§ **EXERCISE AIM**: Exactly the lines starting at the line containing "def Device.word (d" and ending at the line containing "regs := Sparse.put" are to be written out from the listing below, both included.
*** GIVEN DATA ***
-- ==== Sys2Proof/Machine/Ops.lean ====
section
/-!
DEFINITION. The named operations over the device that every family of commands shares: registers and their fields, replies,
outputs, free values, and the logbook (R425 to R429, R481).
-/
namespace Sys2Proof.Machine

/-- Every meaning has this shape: it changes the device and leaves the queue as it is. -/
def State.upd (s : State) (f : Device → Device) : Host.Outcome State Fault Refusal :=
  .next { s with dev := f s.dev }

/-! ### Registers -/

/-- The stored word of the register at an address. -/
def Device.word (d : Device) (a : Nat) : BitVec 32 := Sparse.get resetWord d.regs a

/-- The device with the register at `a` holding `w`. -/
def Device.setWord (d : Device) (a : Nat) (w : BitVec 32) : Device :=
  { d with regs := Sparse.put resetWord d.regs a w }

/-- A field's value. -/
def Device.rd (d : Device) (f : RF) : Nat := getField (d.word f.reg) f.lo f.n

/-- Whether a one-bit field is 1. -/
def Device.bit (d : Device) (f : RF) : Bool := d.rd f == 1

/-- The device with a field set. -/
def Device.wr (d : Device) (f : RF) (v : Nat) : Device := d.setWord f.reg (setField (d.word f.reg) f.lo f.n v)

/-- A field read as two's complement. -/
def Device.rdI (d : Device) (f : RF) : Int := toSigned f.n (d.rd f)

/-- A field written as two's complement. -/
def Device.wrI (d : Device) (f : RF) (v : Int) : Device := d.wr f (ofSigned f.n v)

/-- A one-bit field set to a truth value. -/
def Device.wrB (d : Device) (f : RF) (b : Bool) : Device := d.wr f (if b then 1 else 0)

/-- A counter field incremented, saturating at its width. -/
def Device.incSat (d : Device) (f : RF) (k : Nat := 1) : Device := d.wr f (min (d.rd f + k) (2 ^ f.n - 1))

/-- Every register of the addresses from `lo` up to below `hi` back at its reset word. -/
def Device.resetRegs (d : Device) (lo hi : Nat) : Device :=
  { d with regs := d.regs.filter fun p => !(decide (lo ≤ p.1) && decide (p.1 < hi)) }

/-! ### Per-lane parts -/

/-- A lane's state. -/
def Device.lane (d : Device) : Lane → LaneSt
  | .ln0 => d.lane0
  | .ln1 => d.lane1

/-- The device with a lane's state changed. -/
def Device.updLane (d : Device) (l : Lane) (f : LaneSt → LaneSt) : Device :=
  match l with
  | .ln0 => { d with lane0 := f d.lane0 }
  | .ln1 => { d with lane1 := f d.lane1 }

/-! ### Outputs and free values -/

/-- The device after putting `o` out. -/
def Device.emit (d : Device) (o : Output) : Device := { d with out := d.out ++ [o] }

/-- An access answered. A fabric request is answered once: one already timed out discards the answer (R31). -/
def Device.answer (d : Device) (req : Option Nat) (r : Reply) : Device :=
  match req with
  | none => d.emit (.reply none r)
  | some id =>
    if d.fabric.granted.contains id then
      { d with fabric := { d.fabric with granted := d.fabric.granted.filter (· != id) } }.emit (.reply (some id) r)
    else if d.fabric.timedOut.contains id then
      { d with fabric := { d.fabric with timedOut := d.fabric.timedOut.filter (· != id) } }
    else d

/-- A fresh free value of at most `n` bits: nothing constrains it. -/
def Device.takeFree (d : Device) (n : Nat) : Nat × Device :=
  (Config.freeValue d.fresh % 2 ^ n, { d with fresh := d.fresh + 1 })

/-! ### The logbook (R425 to R429, R464, R481) -/

/-- Codes with a stated rate limit (R426, R481). -/
def rateLimitedCodes : List Nat :=
  [0x1004, 0x100A, 0x1016, 0x2003, 0x2004, 0x2007, 0x2012, 0x2017, 0x2018, 0x2023, 0x3006, 0x3009, 0x300E, 0x4001, 0x4003,
   0x5003, 0x7013]

/-- Codes of severity 3 (R426, R464). -/
def criticalCodes : List Nat :=
  [0x1011, 0x3005, 0x300C, 0x3103, 0x3110, 0x4008, 0x5001, 0x600B, 0x6806, 0x680A, 0x7003, 0x7806]

/-- Codes of severity 0 (R426, R464). -/
def recordCodes : List Nat :=
  [0x1001, 0x1010, 0x1013, 0x2022, 0x3002, 0x3101, 0x3111, 0x3112, 0x4009, 0x6001, 0x6005, 0x6006, 0x6009, 0x6802, 0x6805,
   0x6807, 0x7001, 0x7004, 0x7005, 0x7007, 0x7009, 0x700A, 0x700C, 0x700D, 0x7012, 0x7802, 0x7803]

/-- The severity of a code (R426, R464). -/
def severityOf (code : Nat) : Nat :=
  if criticalCodes.contains code then 3
  else if recordCodes.contains code then 0
  else if rateLimitedCodes.contains code || [0x6801, 0x6803, 0x6804].contains code then 1
  else 2

/-- The GS4100 code of a native code (R428). -/
def gs4100Code : Nat → Option Nat
  | 0x1001 => some 0x0101
  | 0x1002 => some 0x0102
  | 0x1003 => some 0x0102
  | 0x2001 => some 0x0201
  | 0x3001 => some 0x0301
  | 0x300C => some 0x030C
  | 0x3105 => some 0x0401
  | 0x3107 => some 0x0401
  | 0x3110 => some 0x0410
  | 0x6001 => some 0x0601
  | 0x6004 => some 0x0604
  | 0x6801 => some 0x0801
  | 0x6803 => some 0x0802
  | 0x6806 => some 0x0803
  | _ => none

/-- The device runs at level 41 (R3, R48). -/
def Device.level41 (d : Device) : Bool := d.rd CB_STATUS_LEVEL == 41

/-- Whether the FIFO takes an entry: its 256 places (R427). -/
def Device.logFull (d : Device) : Bool := decide (256 ≤ d.logbook.fifo.length)

/-- An entry as it enters the FIFO (R425, R427, R428). -/
def Device.logEntry (d : Device) (source code severity suppressed : Nat) (params : List Nat) : LogEntry :=
  let gs := if d.level41 then gs4100Code code else none
  { seq := d.nor.logSeq
    code := gs.getD code
    severity := severity
    source := source
    chr := d.chron.chr
    seconds := d.chron.chr / 1000000
    suppressed := min suppressed 65535
    flags := (if d.logbook.gap then 1 else 0) + (if d.thermal.supplyFail then 2 else 0)
      + (if gs.isSome then 4 else 0) + (if d.logbook.lost ≠ 0 then 8 else 0)
    boot := d.aon.boots % 256
    params := params
    native := if gs.isSome then some code else none }

/-- Post an entry with its severity and suppressed count (R427). In recovery mode the logbook is not written (R459). -/
def Device.logRaw (d : Device) (source code severity suppressed : Nat) (params : List Nat) : Device :=
  if d.boot.phase = .recovery then d
  else if d.logFull then
    { d with logbook := { d.logbook with lost := d.logbook.lost + 1 } }.incSat RG_LOGSTAT_DROP
  else
    { d with
      nor := { d.nor with logSeq := d.nor.logSeq + 1 }
      logbook := { d.logbook with
        fifo := d.logbook.fifo ++ [d.logEntry source code severity suppressed params]
        lost := 0
        gap := false } }

/-- Log an event that has no rate limit. -/
def Device.log (d : Device) (source code : Nat) (params : List Nat := []) : Device :=
  d.logRaw source code (severityOf code) 0 params

/-- The key of a rate-limited code and scope (R481). -/
def rateKey (code scope : Nat) : Nat := code * 65536 + scope

/-- Log an event at most once in the 60,000,000 µs after the last stored entry of its code and scope (R481). -/
def Device.logRate (d : Device) (source code scope : Nat) (params : List Nat := []) : Device :=
  let k := rateKey code scope
  let last := Sparse.cnt d.logbook.last k
  if last ≠ 0 ∧ d.chron.chr + 1 < last + 60000000 then
    { d with logbook := { d.logbook with
        suppressed := Sparse.setCnt d.logbook.suppressed k (Sparse.cnt d.logbook.suppressed k + 1) } }
  else if d.boot.phase = .recovery ∨ d.logFull = true then
    d.logRaw source code (severityOf code) 0 params
  else
    let d' := d.logRaw source code (severityOf code) (Sparse.cnt d.logbook.suppressed k) params
    { d' with logbook := { d'.logbook with
        last := Sparse.setCnt d'.logbook.last k (d.chron.chr + 1)
        suppressed := Sparse.setCnt d'.logbook.suppressed k 0 } }

/-- The logbook source of a lane (R425). -/
def Lane.src (l : Lane) : Nat := 4 + l.idx

/-! ### Whether the device runs -/

/-- Domains 1 to 22 are power-gated: from the first gating of Retain entry to the exit (R385, R387). -/
def Device.gatedOff (d : Device) : Bool := d.power.retain != .out && d.power.retain != .entering

/-- Domains 1 to 22 run: the boot ROM has at least started, no held state stands, and they are not power-gated (R23, R376, R441). -/
def Device.up (d : Device) : Bool :=
  match d.boot.phase with
  | .awaitLock => false
  | .held => false
  | _ => !d.gatedOff

/-- Drive firmware's engines are released (R441). -/
def Device.released (d : Device) : Bool := d.boot.phase == .released

/-- The structure is duplex (R19, R51). -/
def Device.duplex (d : Device) : Bool := d.bit CB_STRUCT_DUPLEX

/-- The device runs with both lanes as independent streams (R19). -/
def Device.twoLane (d : Device) : Bool := d.rd CB_STRUCT_LANES == 2

/-- The number of buffer pages, 512P (R40, R332). -/
def Device.poolPages (d : Device) : Nat := 512 * d.rd CB_SRAMPART_BANKS

end Sys2Proof.Machine
end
*** End of GIVEN DATA ***
§ **TASK RESPONSE**:
def Device.word (d : Device) (a : Nat) : BitVec 32 := Sparse.get resetWord d.regs a

/-- The device with the register at `a` holding `w`. -/
def Device.setWord (d : Device) (a : Nat) (w : BitVec 32) : Device :=
  { d with regs := Sparse.put resetWord d.regs a w }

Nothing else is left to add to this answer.